# Task item
Return, exactly and in full, the lines of the records below starting at the one with "def helloFrame : List" and ending at the one with "0x36#8, 0xFB#8, 0xAE#8, 0xCA#8, 0xD4#8, 0x31#8, 0x28#8, 0xE3#8]", and no other lines.

# Data supplied
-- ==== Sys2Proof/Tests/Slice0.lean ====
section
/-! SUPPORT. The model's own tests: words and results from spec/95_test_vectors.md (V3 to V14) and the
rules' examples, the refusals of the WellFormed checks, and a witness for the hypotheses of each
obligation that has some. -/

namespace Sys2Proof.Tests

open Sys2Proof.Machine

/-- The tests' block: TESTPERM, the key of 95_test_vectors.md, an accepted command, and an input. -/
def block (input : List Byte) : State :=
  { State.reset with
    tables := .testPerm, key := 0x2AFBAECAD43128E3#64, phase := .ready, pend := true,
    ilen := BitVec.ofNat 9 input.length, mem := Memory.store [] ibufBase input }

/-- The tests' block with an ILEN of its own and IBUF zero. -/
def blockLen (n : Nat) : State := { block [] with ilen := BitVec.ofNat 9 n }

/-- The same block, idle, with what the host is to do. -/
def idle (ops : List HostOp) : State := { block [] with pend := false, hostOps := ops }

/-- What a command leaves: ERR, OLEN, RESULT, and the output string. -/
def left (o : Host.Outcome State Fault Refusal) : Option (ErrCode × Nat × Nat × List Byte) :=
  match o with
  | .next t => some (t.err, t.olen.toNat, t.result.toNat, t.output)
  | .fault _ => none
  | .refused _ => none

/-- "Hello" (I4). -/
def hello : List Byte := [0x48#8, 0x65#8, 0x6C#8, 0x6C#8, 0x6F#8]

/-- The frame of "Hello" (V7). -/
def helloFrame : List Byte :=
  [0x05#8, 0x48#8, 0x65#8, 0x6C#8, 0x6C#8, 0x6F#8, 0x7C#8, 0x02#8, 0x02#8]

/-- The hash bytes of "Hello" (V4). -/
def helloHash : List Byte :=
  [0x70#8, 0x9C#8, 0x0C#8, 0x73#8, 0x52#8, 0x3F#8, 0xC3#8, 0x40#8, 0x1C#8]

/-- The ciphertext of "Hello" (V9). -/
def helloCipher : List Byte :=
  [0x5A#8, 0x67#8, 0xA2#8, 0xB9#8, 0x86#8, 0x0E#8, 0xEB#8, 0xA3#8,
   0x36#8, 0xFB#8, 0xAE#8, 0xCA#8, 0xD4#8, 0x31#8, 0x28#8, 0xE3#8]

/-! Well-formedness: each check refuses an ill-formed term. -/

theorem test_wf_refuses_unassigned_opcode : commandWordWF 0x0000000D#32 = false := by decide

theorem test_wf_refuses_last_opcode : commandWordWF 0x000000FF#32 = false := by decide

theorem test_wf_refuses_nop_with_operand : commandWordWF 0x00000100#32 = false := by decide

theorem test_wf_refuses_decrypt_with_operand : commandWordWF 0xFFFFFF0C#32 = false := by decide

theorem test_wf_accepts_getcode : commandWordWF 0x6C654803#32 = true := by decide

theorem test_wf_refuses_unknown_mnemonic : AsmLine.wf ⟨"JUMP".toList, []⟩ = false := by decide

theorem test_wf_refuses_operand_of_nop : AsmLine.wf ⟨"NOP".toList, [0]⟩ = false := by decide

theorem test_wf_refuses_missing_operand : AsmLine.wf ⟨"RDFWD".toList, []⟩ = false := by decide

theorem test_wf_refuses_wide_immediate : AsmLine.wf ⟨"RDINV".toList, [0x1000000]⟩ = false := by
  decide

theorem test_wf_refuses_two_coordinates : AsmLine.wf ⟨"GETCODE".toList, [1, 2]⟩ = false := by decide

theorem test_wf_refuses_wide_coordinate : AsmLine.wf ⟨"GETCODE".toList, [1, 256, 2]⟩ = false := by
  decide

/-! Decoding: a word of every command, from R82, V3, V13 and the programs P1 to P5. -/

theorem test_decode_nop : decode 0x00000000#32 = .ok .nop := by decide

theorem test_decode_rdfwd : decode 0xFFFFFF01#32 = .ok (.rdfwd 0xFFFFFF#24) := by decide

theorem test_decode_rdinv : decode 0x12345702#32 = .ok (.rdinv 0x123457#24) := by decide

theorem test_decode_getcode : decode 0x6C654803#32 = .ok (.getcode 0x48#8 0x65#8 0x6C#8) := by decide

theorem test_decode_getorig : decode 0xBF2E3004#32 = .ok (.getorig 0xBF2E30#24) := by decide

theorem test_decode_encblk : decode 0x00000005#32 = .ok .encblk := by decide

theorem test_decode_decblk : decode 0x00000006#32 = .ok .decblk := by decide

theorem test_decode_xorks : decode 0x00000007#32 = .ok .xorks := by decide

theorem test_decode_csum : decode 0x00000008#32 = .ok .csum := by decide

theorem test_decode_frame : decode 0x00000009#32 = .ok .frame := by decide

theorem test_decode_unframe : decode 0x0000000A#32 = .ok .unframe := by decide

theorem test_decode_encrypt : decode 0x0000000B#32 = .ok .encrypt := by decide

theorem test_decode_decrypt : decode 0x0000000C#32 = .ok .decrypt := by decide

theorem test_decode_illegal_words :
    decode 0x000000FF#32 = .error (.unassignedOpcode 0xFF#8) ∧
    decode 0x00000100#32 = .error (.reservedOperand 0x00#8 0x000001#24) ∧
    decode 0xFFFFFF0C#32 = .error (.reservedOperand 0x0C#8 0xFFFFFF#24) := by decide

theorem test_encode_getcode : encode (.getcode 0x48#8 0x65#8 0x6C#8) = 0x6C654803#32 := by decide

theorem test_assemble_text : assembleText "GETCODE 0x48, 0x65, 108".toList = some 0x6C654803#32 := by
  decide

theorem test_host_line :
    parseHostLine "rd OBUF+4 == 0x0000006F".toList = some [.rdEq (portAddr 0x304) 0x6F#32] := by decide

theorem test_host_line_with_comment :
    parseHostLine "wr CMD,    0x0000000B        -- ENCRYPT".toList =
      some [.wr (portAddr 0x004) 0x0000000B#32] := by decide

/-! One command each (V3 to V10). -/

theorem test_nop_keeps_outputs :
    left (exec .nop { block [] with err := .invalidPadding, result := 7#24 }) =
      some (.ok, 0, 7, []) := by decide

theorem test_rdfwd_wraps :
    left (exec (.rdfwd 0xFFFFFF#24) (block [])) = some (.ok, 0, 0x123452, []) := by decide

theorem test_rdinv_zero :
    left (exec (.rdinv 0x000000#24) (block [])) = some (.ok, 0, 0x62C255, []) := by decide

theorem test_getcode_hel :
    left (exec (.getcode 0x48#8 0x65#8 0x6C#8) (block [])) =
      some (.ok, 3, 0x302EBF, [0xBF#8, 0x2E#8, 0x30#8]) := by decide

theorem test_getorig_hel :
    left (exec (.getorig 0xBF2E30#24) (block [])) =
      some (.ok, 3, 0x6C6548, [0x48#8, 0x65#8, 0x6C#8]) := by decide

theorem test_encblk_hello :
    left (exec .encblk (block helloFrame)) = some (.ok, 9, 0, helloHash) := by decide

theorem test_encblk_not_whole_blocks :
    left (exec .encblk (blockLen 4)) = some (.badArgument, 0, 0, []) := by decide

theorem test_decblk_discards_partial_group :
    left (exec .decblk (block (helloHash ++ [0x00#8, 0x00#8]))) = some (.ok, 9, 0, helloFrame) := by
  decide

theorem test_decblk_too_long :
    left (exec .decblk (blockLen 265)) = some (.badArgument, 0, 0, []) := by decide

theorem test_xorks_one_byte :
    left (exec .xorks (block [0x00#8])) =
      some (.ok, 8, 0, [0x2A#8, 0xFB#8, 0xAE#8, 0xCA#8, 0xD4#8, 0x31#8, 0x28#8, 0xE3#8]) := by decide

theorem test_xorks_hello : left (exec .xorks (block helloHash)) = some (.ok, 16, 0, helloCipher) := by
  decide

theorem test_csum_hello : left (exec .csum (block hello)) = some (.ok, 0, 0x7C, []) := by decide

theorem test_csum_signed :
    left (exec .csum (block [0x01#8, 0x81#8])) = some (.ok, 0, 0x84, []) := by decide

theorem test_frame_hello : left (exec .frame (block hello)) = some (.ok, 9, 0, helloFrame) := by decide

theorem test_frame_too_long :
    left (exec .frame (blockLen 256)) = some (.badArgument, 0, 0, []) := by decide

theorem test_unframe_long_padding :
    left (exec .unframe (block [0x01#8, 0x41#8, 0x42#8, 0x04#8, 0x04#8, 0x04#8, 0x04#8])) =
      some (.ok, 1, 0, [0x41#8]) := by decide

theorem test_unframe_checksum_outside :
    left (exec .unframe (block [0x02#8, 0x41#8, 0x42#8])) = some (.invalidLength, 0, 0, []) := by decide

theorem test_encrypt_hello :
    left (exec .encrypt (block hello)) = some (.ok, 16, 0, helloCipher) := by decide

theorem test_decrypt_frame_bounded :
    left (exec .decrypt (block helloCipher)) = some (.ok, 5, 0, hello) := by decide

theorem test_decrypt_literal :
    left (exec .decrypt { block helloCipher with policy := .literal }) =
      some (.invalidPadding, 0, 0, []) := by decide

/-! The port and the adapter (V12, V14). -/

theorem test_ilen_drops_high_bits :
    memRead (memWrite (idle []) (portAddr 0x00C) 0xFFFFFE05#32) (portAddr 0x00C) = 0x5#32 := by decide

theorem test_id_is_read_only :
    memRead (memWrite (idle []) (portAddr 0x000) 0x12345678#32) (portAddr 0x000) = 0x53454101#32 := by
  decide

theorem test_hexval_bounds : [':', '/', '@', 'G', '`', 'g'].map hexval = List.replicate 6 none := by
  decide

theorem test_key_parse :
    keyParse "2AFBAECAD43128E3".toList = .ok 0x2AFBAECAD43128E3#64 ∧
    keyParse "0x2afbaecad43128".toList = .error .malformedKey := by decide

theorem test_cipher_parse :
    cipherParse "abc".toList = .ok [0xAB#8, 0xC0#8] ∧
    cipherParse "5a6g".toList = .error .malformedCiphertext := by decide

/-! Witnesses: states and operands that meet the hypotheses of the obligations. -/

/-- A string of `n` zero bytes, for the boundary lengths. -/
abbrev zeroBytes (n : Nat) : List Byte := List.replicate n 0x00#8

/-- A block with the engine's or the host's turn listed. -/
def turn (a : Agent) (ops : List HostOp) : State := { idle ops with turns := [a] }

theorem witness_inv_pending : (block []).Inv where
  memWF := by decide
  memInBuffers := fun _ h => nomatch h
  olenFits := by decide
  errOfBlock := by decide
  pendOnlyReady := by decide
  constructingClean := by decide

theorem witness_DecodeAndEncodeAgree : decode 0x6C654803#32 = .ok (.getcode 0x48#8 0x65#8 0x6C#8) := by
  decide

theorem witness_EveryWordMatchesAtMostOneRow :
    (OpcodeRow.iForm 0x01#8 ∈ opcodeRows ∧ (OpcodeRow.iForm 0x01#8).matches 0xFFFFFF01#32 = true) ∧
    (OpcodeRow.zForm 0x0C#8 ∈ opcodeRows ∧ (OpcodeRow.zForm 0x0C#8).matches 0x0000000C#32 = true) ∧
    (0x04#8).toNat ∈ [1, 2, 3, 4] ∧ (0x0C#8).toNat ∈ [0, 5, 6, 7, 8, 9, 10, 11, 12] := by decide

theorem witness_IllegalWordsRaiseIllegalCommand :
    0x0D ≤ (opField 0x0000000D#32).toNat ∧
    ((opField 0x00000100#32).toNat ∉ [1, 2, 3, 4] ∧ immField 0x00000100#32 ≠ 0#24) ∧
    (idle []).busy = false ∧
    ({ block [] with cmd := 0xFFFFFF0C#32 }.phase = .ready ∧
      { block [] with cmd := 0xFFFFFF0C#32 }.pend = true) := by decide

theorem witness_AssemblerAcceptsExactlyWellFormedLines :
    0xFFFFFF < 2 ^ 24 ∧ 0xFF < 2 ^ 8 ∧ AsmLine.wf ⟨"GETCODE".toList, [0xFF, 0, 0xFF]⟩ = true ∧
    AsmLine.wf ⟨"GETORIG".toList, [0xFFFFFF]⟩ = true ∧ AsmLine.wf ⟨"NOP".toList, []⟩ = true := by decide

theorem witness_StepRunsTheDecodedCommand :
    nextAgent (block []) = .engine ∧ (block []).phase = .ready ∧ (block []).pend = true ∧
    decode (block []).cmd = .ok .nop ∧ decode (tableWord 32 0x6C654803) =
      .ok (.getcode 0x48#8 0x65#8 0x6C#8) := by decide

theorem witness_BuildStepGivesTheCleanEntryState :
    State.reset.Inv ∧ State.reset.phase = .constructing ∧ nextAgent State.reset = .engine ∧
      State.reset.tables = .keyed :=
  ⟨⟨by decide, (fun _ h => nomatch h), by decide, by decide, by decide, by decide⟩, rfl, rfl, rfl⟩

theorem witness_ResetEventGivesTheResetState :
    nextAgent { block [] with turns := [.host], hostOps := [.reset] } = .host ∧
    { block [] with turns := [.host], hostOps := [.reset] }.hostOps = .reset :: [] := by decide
...
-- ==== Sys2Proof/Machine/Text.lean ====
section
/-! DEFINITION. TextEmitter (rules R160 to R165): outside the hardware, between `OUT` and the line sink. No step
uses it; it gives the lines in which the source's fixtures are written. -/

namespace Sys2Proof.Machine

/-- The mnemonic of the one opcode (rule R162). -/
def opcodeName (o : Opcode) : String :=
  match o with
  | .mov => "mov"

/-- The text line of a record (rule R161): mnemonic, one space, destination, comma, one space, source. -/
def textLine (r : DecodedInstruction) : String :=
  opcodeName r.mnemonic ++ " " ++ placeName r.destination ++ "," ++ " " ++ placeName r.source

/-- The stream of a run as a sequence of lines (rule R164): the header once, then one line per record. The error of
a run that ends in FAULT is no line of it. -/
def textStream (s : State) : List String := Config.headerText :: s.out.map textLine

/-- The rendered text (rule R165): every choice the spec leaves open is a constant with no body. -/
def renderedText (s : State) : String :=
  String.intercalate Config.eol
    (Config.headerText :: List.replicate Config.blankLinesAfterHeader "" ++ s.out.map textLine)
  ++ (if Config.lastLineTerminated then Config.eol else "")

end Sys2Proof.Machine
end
...
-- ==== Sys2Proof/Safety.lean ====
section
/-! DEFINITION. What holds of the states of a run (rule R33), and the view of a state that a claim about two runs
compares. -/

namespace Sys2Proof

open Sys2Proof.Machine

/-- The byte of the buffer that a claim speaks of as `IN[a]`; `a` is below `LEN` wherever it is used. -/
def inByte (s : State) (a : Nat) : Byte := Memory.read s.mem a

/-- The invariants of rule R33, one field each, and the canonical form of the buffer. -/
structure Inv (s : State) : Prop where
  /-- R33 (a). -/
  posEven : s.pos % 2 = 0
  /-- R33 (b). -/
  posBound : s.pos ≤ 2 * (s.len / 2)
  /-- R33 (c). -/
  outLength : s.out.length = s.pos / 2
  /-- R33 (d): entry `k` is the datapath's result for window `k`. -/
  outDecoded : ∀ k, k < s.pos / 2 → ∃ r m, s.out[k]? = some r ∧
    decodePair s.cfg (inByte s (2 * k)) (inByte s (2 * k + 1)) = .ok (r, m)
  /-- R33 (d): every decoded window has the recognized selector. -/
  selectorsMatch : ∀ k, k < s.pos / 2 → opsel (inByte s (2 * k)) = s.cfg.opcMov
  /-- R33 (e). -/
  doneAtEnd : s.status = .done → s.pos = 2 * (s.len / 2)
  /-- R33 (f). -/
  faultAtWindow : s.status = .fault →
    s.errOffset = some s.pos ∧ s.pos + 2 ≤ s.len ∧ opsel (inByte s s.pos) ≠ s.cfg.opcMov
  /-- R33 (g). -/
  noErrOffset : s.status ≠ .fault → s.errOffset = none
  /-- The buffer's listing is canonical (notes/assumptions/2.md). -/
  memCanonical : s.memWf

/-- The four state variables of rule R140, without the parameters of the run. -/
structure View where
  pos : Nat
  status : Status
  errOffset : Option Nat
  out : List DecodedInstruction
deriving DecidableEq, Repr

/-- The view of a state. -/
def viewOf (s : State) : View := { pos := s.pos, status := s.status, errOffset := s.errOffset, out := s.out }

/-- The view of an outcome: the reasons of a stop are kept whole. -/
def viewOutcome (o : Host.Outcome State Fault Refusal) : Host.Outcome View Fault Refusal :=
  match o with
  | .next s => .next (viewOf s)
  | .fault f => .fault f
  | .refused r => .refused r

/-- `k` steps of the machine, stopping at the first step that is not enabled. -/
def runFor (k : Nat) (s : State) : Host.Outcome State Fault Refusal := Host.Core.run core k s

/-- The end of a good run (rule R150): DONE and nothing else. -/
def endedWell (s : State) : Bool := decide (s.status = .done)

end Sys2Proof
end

# Expected output
def helloFrame : List Byte :=
  [0x05#8, 0x48#8, 0x65#8, 0x6C#8, 0x6C#8, 0x6F#8, 0x7C#8, 0x02#8, 0x02#8]

/-- The hash bytes of "Hello" (V4). -/
def helloHash : List Byte :=
  [0x70#8, 0x9C#8, 0x0C#8, 0x73#8, 0x52#8, 0x3F#8, 0xC3#8, 0x40#8, 0x1C#8]

/-- The ciphertext of "Hello" (V9). -/
def helloCipher : List Byte :=
  [0x5A#8, 0x67#8, 0xA2#8, 0xB9#8, 0x86#8, 0x0E#8, 0xEB#8, 0xA3#8,
   0x36#8, 0xFB#8, 0xAE#8, 0xCA#8, 0xD4#8, 0x31#8, 0x28#8, 0xE3#8]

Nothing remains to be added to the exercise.